Look below for the lines from the one with "else if 0x400" to the one with "seat (R398). -/", and copy exactly those lines, both ends included.

Content starts

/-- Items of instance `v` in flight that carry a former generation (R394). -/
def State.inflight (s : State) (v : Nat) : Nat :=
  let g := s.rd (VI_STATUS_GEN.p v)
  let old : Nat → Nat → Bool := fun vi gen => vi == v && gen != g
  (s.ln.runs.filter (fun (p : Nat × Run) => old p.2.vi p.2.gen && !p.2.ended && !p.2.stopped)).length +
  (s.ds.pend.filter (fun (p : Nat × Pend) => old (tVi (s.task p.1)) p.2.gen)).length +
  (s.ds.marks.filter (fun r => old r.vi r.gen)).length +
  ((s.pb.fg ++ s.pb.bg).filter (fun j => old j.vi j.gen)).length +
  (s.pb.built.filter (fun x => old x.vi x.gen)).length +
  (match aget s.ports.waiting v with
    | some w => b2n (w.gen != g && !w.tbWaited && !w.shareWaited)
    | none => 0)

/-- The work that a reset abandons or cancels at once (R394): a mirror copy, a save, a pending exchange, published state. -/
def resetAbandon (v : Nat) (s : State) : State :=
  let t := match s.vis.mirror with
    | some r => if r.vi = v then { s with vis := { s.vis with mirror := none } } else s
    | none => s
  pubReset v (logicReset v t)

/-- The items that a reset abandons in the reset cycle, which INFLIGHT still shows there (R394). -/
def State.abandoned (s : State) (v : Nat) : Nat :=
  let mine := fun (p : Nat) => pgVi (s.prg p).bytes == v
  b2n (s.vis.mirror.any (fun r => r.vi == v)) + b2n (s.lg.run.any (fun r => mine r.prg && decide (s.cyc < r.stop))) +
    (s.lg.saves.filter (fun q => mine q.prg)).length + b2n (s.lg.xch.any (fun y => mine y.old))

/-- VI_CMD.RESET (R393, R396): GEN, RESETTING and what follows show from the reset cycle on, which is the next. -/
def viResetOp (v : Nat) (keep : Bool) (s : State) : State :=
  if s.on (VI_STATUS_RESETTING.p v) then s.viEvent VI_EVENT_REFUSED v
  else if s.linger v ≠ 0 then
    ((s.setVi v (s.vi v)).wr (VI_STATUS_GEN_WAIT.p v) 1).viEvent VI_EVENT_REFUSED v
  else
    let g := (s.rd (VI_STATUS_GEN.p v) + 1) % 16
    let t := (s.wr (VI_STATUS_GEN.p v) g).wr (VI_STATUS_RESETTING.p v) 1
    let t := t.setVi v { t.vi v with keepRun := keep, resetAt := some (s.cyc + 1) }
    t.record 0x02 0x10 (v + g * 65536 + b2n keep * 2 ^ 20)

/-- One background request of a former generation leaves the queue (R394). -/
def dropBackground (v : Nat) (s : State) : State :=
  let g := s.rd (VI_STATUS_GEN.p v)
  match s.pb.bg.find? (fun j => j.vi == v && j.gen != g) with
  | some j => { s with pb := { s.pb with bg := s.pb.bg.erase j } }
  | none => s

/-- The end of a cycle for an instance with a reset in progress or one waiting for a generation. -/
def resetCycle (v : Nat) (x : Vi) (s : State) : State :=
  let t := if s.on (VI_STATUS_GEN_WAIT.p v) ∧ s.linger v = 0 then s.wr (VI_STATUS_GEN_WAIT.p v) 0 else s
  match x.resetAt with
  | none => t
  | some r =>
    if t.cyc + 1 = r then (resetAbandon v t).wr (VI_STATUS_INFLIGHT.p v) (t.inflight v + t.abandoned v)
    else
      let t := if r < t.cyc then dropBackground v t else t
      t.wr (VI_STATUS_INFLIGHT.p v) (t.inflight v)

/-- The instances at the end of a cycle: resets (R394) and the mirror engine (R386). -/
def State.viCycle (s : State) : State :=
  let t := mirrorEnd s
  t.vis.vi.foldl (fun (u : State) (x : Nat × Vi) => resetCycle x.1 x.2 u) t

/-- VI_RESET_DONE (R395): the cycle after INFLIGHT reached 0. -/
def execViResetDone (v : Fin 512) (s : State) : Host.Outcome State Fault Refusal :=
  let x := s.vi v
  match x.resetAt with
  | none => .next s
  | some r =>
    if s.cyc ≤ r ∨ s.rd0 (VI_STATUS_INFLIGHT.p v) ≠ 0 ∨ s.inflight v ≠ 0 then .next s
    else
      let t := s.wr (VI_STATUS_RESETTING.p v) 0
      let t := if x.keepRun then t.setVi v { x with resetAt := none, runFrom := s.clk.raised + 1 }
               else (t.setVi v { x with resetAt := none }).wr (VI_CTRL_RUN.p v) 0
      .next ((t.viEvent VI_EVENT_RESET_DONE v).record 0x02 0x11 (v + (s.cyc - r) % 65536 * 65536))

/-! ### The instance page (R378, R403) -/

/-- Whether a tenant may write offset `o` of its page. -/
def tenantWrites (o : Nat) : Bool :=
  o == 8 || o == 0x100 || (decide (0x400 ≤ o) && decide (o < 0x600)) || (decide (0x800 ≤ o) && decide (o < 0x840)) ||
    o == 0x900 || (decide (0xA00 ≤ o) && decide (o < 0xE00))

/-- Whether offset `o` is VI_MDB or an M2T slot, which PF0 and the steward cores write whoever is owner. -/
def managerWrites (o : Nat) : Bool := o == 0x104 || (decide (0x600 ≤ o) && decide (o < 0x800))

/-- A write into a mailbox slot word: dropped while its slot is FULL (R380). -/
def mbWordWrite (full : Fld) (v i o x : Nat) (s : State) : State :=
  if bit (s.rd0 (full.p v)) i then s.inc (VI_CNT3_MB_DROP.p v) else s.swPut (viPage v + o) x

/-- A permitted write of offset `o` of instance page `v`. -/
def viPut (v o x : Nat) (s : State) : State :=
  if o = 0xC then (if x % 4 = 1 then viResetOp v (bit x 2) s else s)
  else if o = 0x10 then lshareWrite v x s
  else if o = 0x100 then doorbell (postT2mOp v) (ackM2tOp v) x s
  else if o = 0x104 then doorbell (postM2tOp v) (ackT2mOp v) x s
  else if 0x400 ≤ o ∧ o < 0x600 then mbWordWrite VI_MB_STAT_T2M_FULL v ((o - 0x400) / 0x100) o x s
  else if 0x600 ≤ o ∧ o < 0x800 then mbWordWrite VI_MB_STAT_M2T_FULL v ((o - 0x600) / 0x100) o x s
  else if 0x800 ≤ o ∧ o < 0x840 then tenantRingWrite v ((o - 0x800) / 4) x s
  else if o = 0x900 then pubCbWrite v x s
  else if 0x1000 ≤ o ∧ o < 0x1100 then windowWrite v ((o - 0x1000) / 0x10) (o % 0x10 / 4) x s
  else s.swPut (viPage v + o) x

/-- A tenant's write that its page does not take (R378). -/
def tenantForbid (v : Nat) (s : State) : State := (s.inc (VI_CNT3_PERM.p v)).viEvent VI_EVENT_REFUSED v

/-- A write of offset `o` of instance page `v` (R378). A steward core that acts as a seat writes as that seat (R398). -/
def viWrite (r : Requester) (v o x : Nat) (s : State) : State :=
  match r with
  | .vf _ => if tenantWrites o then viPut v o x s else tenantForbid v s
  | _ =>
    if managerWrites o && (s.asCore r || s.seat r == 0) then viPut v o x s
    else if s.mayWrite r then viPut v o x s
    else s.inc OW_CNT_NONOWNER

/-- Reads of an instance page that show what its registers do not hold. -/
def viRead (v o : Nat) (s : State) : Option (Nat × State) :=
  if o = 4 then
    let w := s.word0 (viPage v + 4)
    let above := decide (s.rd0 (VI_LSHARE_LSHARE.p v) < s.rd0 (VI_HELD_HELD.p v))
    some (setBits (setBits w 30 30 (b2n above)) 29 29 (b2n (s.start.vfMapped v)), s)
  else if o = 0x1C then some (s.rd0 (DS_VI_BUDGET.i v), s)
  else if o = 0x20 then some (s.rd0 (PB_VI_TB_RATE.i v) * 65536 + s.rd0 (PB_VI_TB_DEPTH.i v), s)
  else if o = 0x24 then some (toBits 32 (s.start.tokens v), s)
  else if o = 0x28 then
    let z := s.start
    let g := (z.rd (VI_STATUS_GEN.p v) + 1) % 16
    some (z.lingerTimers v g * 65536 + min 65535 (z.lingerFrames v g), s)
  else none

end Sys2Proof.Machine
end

Content ends
Content starts

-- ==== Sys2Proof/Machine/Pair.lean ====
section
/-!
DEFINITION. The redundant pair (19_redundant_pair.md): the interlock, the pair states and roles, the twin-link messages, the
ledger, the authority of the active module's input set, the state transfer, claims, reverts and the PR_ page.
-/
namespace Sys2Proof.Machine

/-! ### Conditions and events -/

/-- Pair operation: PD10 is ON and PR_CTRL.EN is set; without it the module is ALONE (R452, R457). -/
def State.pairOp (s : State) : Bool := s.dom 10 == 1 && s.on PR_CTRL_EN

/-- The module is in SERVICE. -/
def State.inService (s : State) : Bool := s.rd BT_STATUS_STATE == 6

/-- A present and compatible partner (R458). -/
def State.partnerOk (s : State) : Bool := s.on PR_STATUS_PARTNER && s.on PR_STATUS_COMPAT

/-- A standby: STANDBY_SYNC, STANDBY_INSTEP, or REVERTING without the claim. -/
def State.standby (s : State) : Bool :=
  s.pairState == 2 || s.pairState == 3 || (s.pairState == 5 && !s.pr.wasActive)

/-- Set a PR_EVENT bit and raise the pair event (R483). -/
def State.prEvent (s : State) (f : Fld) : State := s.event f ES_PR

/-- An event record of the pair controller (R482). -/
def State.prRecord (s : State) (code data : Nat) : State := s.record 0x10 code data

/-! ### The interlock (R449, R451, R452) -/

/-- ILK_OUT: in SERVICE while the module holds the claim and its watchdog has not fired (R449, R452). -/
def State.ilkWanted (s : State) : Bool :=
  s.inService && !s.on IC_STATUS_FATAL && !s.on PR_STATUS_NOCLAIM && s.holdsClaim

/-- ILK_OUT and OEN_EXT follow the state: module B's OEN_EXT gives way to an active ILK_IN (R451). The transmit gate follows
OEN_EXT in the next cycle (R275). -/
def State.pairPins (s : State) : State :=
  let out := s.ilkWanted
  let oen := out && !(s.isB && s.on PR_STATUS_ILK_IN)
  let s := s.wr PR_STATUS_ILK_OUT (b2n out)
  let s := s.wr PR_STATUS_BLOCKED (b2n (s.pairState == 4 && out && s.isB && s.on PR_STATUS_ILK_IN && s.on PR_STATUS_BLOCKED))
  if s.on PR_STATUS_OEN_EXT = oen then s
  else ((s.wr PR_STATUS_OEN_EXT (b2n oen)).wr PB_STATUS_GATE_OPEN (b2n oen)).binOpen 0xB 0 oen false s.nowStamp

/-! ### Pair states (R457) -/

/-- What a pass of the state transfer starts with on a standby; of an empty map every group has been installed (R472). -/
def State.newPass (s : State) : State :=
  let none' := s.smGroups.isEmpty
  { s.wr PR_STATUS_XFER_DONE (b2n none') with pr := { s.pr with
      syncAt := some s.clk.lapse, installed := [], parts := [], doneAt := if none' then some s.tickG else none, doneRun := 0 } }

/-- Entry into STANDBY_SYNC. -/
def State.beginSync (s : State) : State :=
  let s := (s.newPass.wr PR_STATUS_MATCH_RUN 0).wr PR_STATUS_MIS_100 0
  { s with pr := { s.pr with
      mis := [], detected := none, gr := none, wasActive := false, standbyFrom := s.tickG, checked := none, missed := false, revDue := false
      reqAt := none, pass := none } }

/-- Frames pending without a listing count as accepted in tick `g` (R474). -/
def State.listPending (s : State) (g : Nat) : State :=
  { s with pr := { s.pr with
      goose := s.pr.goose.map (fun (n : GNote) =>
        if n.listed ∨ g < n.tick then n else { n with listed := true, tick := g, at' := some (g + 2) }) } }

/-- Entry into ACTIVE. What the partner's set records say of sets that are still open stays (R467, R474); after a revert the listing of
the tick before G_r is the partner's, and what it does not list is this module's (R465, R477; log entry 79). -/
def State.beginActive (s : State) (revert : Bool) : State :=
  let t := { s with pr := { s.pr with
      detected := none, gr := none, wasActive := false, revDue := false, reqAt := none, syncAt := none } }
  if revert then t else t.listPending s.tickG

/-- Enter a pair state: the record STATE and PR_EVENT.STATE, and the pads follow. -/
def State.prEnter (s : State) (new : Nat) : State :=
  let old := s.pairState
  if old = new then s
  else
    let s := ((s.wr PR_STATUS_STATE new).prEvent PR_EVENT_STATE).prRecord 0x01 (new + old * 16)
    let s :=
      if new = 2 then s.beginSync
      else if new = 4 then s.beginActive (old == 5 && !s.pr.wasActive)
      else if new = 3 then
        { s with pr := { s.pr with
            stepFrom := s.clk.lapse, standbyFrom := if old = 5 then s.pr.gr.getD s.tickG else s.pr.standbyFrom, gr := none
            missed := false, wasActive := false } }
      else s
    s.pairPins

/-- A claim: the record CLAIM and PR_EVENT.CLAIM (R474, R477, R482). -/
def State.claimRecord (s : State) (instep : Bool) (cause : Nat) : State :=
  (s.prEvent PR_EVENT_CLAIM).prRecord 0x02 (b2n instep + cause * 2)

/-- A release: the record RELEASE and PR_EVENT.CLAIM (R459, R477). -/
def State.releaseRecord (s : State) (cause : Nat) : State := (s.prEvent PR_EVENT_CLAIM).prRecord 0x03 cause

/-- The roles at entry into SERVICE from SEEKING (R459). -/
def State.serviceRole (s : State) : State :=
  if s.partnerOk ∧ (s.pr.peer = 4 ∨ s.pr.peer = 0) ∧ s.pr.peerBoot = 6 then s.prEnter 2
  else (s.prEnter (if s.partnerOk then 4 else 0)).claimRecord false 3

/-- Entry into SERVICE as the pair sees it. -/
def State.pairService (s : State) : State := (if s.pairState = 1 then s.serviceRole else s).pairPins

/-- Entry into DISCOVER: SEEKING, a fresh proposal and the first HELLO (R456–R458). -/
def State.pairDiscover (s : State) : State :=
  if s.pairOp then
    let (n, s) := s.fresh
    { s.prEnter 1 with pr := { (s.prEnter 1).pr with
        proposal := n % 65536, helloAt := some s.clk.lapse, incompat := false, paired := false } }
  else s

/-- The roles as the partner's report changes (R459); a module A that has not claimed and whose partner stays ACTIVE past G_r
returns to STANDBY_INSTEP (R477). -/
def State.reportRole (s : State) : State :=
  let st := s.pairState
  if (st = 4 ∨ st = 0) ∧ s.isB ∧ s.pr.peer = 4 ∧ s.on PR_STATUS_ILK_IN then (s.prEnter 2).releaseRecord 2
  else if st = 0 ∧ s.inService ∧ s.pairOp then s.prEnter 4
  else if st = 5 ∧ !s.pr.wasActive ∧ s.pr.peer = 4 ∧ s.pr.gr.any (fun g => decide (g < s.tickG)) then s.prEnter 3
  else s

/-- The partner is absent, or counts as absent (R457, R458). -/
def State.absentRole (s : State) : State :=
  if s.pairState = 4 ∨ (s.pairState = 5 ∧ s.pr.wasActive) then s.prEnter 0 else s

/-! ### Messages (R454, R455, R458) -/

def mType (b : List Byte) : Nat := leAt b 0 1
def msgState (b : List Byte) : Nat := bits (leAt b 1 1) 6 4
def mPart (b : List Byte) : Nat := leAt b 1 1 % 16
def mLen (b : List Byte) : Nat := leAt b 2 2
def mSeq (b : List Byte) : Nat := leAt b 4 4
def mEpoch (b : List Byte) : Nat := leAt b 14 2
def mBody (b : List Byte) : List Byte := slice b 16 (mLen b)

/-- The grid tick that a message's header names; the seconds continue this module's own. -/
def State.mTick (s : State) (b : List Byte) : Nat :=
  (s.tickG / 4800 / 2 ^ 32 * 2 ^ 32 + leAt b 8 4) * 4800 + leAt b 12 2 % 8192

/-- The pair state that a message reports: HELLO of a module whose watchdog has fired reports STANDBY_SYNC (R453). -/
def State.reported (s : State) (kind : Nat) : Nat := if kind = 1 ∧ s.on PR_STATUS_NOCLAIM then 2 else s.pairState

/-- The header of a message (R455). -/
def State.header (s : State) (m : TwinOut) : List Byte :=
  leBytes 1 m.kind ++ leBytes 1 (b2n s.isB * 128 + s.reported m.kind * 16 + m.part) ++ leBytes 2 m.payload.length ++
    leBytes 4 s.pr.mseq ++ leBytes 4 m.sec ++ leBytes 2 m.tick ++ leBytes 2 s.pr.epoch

Content ends

* Exercise answer
  else if 0x400 ≤ o ∧ o < 0x600 then mbWordWrite VI_MB_STAT_T2M_FULL v ((o - 0x400) / 0x100) o x s
  else if 0x600 ≤ o ∧ o < 0x800 then mbWordWrite VI_MB_STAT_M2T_FULL v ((o - 0x600) / 0x100) o x s
  else if 0x800 ≤ o ∧ o < 0x840 then tenantRingWrite v ((o - 0x800) / 4) x s
  else if o = 0x900 then pubCbWrite v x s
  else if 0x1000 ≤ o ∧ o < 0x1100 then windowWrite v ((o - 0x1000) / 0x10) (o % 0x10 / 4) x s
  else s.swPut (viPage v + o) x

/-- A tenant's write that its page does not take (R378). -/
def tenantForbid (v : Nat) (s : State) : State := (s.inc (VI_CNT3_PERM.p v)).viEvent VI_EVENT_REFUSED v

/-- A write of offset `o` of instance page `v` (R378). A steward core that acts as a seat writes as that seat (R398). -/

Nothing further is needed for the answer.